*Work item*: Below are the records; give again exactly the line with "(DESIGN CHOICE, log 107). -/", the line with "let n := ((s.clu", and each line that lies between them, and nothing besides.

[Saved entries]
-- Opening Marker --

-- ==== Sys2Proof/Machine/Matrix.lean ====
section
/-! DEFINITION. The MAT group (R187 to R218): launches, controls, and the events of the matrix engine, of group walks, of the die's
turnstile and of mirror reservations. -/

namespace Sys2Proof.Machine

/-! Launches (R188, R191) -/

/-- A request with the registers of the issuing slot; ORM 7 takes FRM.RM at issue. -/
def State.matReq (s : State) (kind : Nat) : MatReq :=
  let e := (List.range 8).map (s.eget s.cur)
  let e5 := e.getD 5 0#64
  { kind := kind, e := e, k := s.cur, ctx := s.ctxOf s.myCore, vtid := s.tid s.cur
    rm := if fld e5 29 3 = 7 then s.me.rm else fld e5 29 3
    handle := if kind ≤ 4 && e5.getLsbD 27 then s.handleOf (cluOf s.cur) (e.getD 1 0#64) else none }

/-- Sends a request to the cluster's engine; the slot waits for the operation. -/
def State.matSend (s : State) (r : MatReq) : State := (s.send r.ctx s.myCore (engIf (cluOf s.cur)) (.mat r)).park .parkEng .engine

/-- A MAT operation: operands from e0 to e7, checks, launch, and rd on completion. -/
def State.matOp (s : State) (kind : Nat) (d : R6) (check : State → MatReq → Option (Nat × Nat)) (go : State → MatReq → State) : State :=
  s.withOps 4 [] (some d) true (some 3) fun _ s =>
    s.onReply (fun v s => s.finish true 4 d (asW v)) fun s =>
      let r := s.matReq kind
      match check s r with
      | some (c, i) => s.raise c (nat i)
      | none => go s r

/-- A multiply: KEEP = 1 without ACC = 2 reserves the kept bank at launch (R196). -/
def State.mulOp (s : State) (kind : Nat) (d : R6) : State :=
  s.matOp kind d (fun s r => s.mulCheck s.myCore (cluOf s.cur) r) fun s r =>
    let s := if r.keep && !r.mirror && r.acc ≠ 2 then s.modClu (cluOf s.cur) fun c => { c with keepRsv := some s.cur } else s
    s.matSend r

/-- MMA (R198). -/
def execMma (d : R6) (s : State) : Out := .next (s.mulOp 0 d)
/-- MMAS (R199). -/
def execMmas (d : R6) (s : State) : Out := .next (s.mulOp 1 d)
/-- MMAX (R200). -/
def execMmax (d : R6) (s : State) : Out := .next (s.mulOp 2 d)
/-- MDELTA (R214). -/
def execMdelta (d : R6) (s : State) : Out := .next (s.mulOp 3 d)
/-- MREFRESH (R214). -/
def execMrefresh (d : R6) (s : State) : Out := .next (s.mulOp 4 d)

/-- MINV (R216): the record pointer stands in ra. -/
def execMinv (d a : R6) (s : State) : Out :=
  .next (s.withOps 4 [a] (some d) true (some 3) fun vs s =>
    s.onReply (fun v s => s.finish true 4 d (asW v)) fun s =>
      let p := vs.getD 0 0#64
      match s.matPtr s.myCore p 1 with
      | some c => s.raise c p
      | none =>
        if !(spc p = 0 || spc p = 6) ∨ offOf p % 128 ≠ 0 then s.raise 266 p
        else s.matSend { kind := 5, e := List.replicate 6 0#64 ++ [p, 0#64], k := s.cur, ctx := s.ctxOf s.myCore, vtid := s.tid s.cur, rm := 0 })

/-- MLOADB (R201): the entry and the rows are taken at launch. The spec names no e register for cause 261: TVAL is 1, that of the tile
(DESIGN CHOICE, log 107). -/
def execMloadb (d : R6) (s : State) : Out :=
  .next (s.matOp 6 d (fun s r => s.loadbCheck s.myCore r) fun s r =>
    let cl := cluOf s.cur
    let n := tileRows (fmtOf (r.g 1)) r.kk
    match (List.range 64).find? fun i => !(s.handleAt cl i).used, s.freeRows cl n with
    | some i, some a => (s.modHandle cl i fun h => { h with taken := true, row := a, rows := n }).matSend { r with handle := some i }
    | _, _ => s.raise 261 1#64)

/-- MSTC (R203). -/
def execMstc (d : R6) (s : State) : Out := .next (s.matOp 8 d (fun s r => s.mstcCheck s.myCore (cluOf s.cur) r) fun s r => s.matSend r)

/-- MGROUP (R208). -/
def execMgroup (d : R6) (s : State) : Out := .next (s.matOp 9 d (fun s r => s.mgroupCheck s.myCore r) fun s r => s.matSend r)

/-! Controls -/

/-- MFREEB (R202). -/
def execMfreeb (a : R6) (s : State) : Out :=
  .next (s.withOps 4 [a] none true none fun vs s =>
    let cl := cluOf s.cur
    match s.handleOf cl (vs.getD 0 0#64) with
    | none => s.raiseOpen 260
    | some i =>
      ((s.modHandle cl i fun h => { h with live := false, freed := true, gen := nextGen h.gen, row := h.row }).handleDone cl i).retireIrr 4)

/-- MPRI (R205). -/
def execMpri (d a b : R6) (s : State) : Out :=
  .next (s.withOps 4 [a, b] (some d) true none fun vs s =>
    let t := vs.getD 0 0#64
    let p := vs.getD 1 0#64
    let cl := cluOf s.cur
    if fld t 14 50 ≠ 0 ∨ fld p 2 62 ≠ 0 then s.raiseOpen 271
    else
      let n := ((s.clu cl).matq.filter (·.req.vtid == t.toNat)).length
      (s.modClu cl fun c => { c with matq := c.matq.map fun o => if o.req.vtid = t.toNat then { o with base := p.toNat } else o }).finish true 4 d (nat n))

/-- The counter that MSTAT's selector names (Table 08-10). -/
def State.matStat (s : State) (cl sel : Nat) : W :=
  let c := s.clu cl
  match sel with
  | 0 => nat (Nat.min 32 c.matq.length + if c.matq.any (·.st == 2) then 256 else 0)
  | 4 => match (c.kept.map (·.k)).orElse fun _ => c.keepRsv with | some k => nat (2 ^ 63 + s.tid k) | none => 0#64
  | 5 => nat c.mirrors.length
  | 10 => nat (1536 - (c.handles.foldl (fun n (_, h) => if h.used then n + h.rows else n) 0) + (c.handles.filter fun (_, h) => h.live || h.taken).length * 65536)
  | n => nat (Tbl.get 0 c.mstat n)

/-- MSTAT (R218). -/
def execMstat (d a : R6) (s : State) : Out :=
  .next (s.withOps 4 [a] (some d) true none fun vs s =>
    let v := vs.getD 0 0#64
    if v.toNat ≥ 11 then s.raiseOpen 271 else s.pure.finish true 4 d (s.matStat (cluOf s.cur) v.toNat))

/-! Ends of operations -/

/-- A request that is over holds its expert's reference no more (R238). -/
def State.expertDone (s : State) (r : MatReq) : State :=
  match r.expert with
  | some key => (match s.expertOf key.toNat with | some e => s.exSetRefs e key.toNat (· - 1) | none => s)
  | none => s

/-- The operation leaves the queue; its handle, the engine's port and a reference go on. -/
def State.matGone (s : State) (cl : Nat) (o : MatOp) : State :=
  let s := s.modClu cl fun c => { c with matq := c.matq.filter (·.id ≠ o.id) }
  let s : State := { s with walks := s.walks.filter fun w => w.who ≠ Who.mat cl o.id && w.who ≠ Who.mirror cl o.id }
  let s := match o.req.handle with | some h => s.handleDone cl h | none => s
  (s.expertDone o.req).matAdmit cl 33

/-- Wakes the slot of an operation with its status or its fault (R188, R191). -/
def State.matWake (s : State) (k : Nat) (r : Except (Nat × W) W) : State :=
  if (s.slot k).wait = .engine then
    match r with
    | .ok v => s.completeW k v
    | .error (c, t) => s.raiseAt k c t
  else s

/-- A record of cause 270: a stopped tile that its MGROUP does not report (R209, R211). -/
def State.tileRecord (s : State) (cl : Nat) (r : MatReq) (rec : W) (cause : Nat) : State :=
  s.unitRecord (cl / 32) 1 270 rec cause 0 (cl * 128) r.vtid r.ctx

/-- Completes a group walk whose records are all complete or parked (R211). -/
def State.groupCheck (s : State) (cl id : Nat) : State :=
  match (s.clu cl).matq.find? (·.id == id) with
  | none => s
  | some o =>
    if !(o.walkDone && o.open_ == 0) then s
    else
      let s := o.others.foldl (fun s (p, c) => if c = 268 then s else s.tileRecord cl o.req p c) s
      let s := (s.matGone cl o).bump cl 1 1
      match o.bad with
      | some (_, c, t) => s.matWake o.req.k (.error (c, t))
      | none => s.matWake o.req.k (.ok (matStatus { flags := o.flags, skip := o.skip, res16 := o.parked } o.ovt false))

-- Closing Marker --

*Exercise answer*:
(DESIGN CHOICE, log 107). -/
def execMloadb (d : R6) (s : State) : Out :=
  .next (s.matOp 6 d (fun s r => s.loadbCheck s.myCore r) fun s r =>
    let cl := cluOf s.cur
    let n := tileRows (fmtOf (r.g 1)) r.kk
    match (List.range 64).find? fun i => !(s.handleAt cl i).used, s.freeRows cl n with
    | some i, some a => (s.modHandle cl i fun h => { h with taken := true, row := a, rows := n }).matSend { r with handle := some i }
    | _, _ => s.raise 261 1#64)

/-- MSTC (R203). -/
def execMstc (d : R6) (s : State) : Out := .next (s.matOp 8 d (fun s r => s.mstcCheck s.myCore (cluOf s.cur) r) fun s r => s.matSend r)

/-- MGROUP (R208). -/
def execMgroup (d : R6) (s : State) : Out := .next (s.matOp 9 d (fun s r => s.mgroupCheck s.myCore r) fun s r => s.matSend r)

/-! Controls -/

/-- MFREEB (R202). -/
def execMfreeb (a : R6) (s : State) : Out :=
  .next (s.withOps 4 [a] none true none fun vs s =>
    let cl := cluOf s.cur
    match s.handleOf cl (vs.getD 0 0#64) with
    | none => s.raiseOpen 260
    | some i =>
      ((s.modHandle cl i fun h => { h with live := false, freed := true, gen := nextGen h.gen, row := h.row }).handleDone cl i).retireIrr 4)

/-- MPRI (R205). -/
def execMpri (d a b : R6) (s : State) : Out :=
  .next (s.withOps 4 [a, b] (some d) true none fun vs s =>
    let t := vs.getD 0 0#64
    let p := vs.getD 1 0#64
    let cl := cluOf s.cur
    if fld t 14 50 ≠ 0 ∨ fld p 2 62 ≠ 0 then s.raiseOpen 271
    else
      let n := ((s.clu cl).matq.filter (·.req.vtid == t.toNat)).length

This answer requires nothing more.